/---

-- ==== Sys2Proof/Machine/Glyph.lean ====
section
/-! DEFINITION. The glyph source (spec/41_glyph.md): resolveGlyph, ExtCols, columnsFor, SETUG, RDGLYPH. -/

namespace Sys2Proof.Machine

/-- `QMARK`, the glyph code of `?` (spec/00_scope.md R9). -/
def qmark : Byte := 0x3F

/-- `EXT_CP[0..6]`, the extended codepoints (spec/00_scope.md R10). -/
def extCp : List (BitVec 11) := [0x0C4, 0x0D6, 0x0DC, 0x0E4, 0x0F6, 0x0FC, 0x0DF]

/-- `EXT_BASE` (spec/00_scope.md R10). -/
def extBase : Byte := 0x80

/-- `EXT_SHARP_S`, the index of the extended glyph exempt from the adjustment (spec/00_scope.md R10). -/
def extSharpS : Nat := 6

/-- `EXT_ADJ_MASK` (spec/00_scope.md R10, spec/90_conflicts.md C3). -/
def extAdjMask : Byte := 0x01

/-- `resolveGlyph(cp)` (spec/41_glyph.md R142). -/
def resolveGlyph (cp : BitVec 11) : Byte :=
  if 0x20 ≤ cp ∧ cp ≤ 0x7E then cp.setWidth 8
  else
    match extCp.findIdx? (· == cp) with
    | some e => extBase + BitVec.ofNat 8 e
    | none => qmark

/-- `ExtCols(e)`: the adjustment OR-ed into the two EXT_ADJ_COLS columns of a copy, but for the sharp S
(spec/41_glyph.md R144 and R145). -/
def extCols (c : Config) (e : Fin 7) : GlyphCols :=
  if e.val = extSharpS then c.extFont[e]
  else Vector.ofFn fun j =>
    if j = c.adjColLo ∨ j = c.adjColHi then c.extFont[e][j] ||| extAdjMask else c.extFont[e][j]

/-- The five bytes of built-in glyph number n, `FONT[n·5 .. n·5+4]` (spec/10_state.md R25). -/
def fontCols (c : Config) (n : Fin 95) : GlyphCols :=
  Vector.ofFn fun j => c.font[n.val * 5 + j.val]'(by have := n.isLt; have := j.isLt; omega)

/-- `columnsFor(g)` (spec/41_glyph.md R146). -/
def columnsFor (s : State) (g : Byte) : GlyphCols :=
  if hu : g.toNat ≤ 7 then s.ug[g.toNat]
  else if he : extBase.toNat ≤ g.toNat ∧ g.toNat ≤ extBase.toNat + 6 then
    extCols s.cfg ⟨g.toNat - extBase.toNat, by omega⟩
  else if hp : 0x20 ≤ g.toNat ∧ g.toNat ≤ 0x7E then
    fontCols s.cfg ⟨g.toNat - 0x20, by omega⟩
  else fontCols s.cfg ⟨qmark.toNat - 0x20, by decide⟩

/-- SETUG: the transposed bitmap, or nothing for an index above 7 (spec/41_glyph.md R140). -/
def execSetug (i : Byte) (bm : Vector Byte 8) (s : State) : Host.Outcome State Fault Refusal :=
  .next (s.issue (.setug i bm)
    (if h : i.toNat < 8 then [.setUserGlyph ⟨i.toNat, h⟩ (bitmapColumns bm)] else []))

/-- RDGLYPH: five response bytes, column 0 first (spec/41_glyph.md R147). -/
def execRdglyph (g : Byte) (s : State) : Host.Outcome State Fault Refusal :=
  .next (s.issue (.rdglyph g) [.respond (columnsFor s g).toList])

end Sys2Proof.Machine
end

\---

- _What you have to do_: Pull every line containing "Config" out of the records.

- _Answer section_:
def extCols (c : Config) (e : Fin 7) : GlyphCols :=
def fontCols (c : Config) (n : Fin 95) : GlyphCols :=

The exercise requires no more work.